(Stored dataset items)
============================================================
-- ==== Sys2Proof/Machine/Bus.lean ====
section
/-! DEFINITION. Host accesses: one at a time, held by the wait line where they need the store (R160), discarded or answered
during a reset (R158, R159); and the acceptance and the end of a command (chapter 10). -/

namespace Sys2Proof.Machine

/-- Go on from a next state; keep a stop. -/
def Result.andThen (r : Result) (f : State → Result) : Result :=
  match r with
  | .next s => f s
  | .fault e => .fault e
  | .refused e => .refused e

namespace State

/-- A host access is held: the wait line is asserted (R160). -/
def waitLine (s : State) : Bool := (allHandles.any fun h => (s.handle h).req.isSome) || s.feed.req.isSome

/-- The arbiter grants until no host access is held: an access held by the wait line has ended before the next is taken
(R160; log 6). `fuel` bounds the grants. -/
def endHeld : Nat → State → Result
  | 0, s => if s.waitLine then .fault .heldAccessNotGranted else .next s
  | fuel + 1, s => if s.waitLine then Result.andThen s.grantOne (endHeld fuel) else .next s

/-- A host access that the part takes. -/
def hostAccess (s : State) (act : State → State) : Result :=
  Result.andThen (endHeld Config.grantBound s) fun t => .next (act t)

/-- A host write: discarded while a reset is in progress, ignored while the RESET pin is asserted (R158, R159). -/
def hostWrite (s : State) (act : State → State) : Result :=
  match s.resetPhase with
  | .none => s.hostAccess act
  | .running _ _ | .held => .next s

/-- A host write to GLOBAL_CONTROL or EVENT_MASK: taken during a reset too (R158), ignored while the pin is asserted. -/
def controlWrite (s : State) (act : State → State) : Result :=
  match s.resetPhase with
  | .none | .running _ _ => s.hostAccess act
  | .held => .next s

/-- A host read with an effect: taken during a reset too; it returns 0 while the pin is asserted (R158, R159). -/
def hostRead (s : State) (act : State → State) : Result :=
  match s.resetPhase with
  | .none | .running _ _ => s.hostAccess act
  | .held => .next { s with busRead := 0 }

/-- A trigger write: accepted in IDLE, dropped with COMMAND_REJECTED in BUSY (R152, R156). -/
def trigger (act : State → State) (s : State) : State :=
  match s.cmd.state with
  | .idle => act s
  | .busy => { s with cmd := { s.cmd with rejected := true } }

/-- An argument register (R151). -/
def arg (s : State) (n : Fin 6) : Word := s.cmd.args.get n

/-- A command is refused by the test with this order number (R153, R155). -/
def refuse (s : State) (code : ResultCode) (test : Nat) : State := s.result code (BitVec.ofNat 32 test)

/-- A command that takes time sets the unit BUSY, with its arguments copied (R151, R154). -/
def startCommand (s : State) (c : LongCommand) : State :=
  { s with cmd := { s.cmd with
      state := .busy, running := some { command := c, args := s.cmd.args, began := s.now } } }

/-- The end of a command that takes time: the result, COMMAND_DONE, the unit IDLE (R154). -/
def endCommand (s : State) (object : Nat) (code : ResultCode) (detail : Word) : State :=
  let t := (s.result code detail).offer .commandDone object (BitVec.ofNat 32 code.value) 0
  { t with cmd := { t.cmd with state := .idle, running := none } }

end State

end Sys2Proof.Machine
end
============================================================
§ Directions
What lines in the data include the string "asserted"? Copy each one.

§ Solution to this task
/-- A host access is held: the wait line is asserted (R160). -/
/-- A host write: discarded while a reset is in progress, ignored while the RESET pin is asserted (R158, R159). -/
/-- A host write to GLOBAL_CONTROL or EVENT_MASK: taken during a reset too (R158), ignored while the pin is asserted. -/
/-- A host read with an effect: taken during a reset too; it returns 0 while the pin is asserted (R158, R159). -/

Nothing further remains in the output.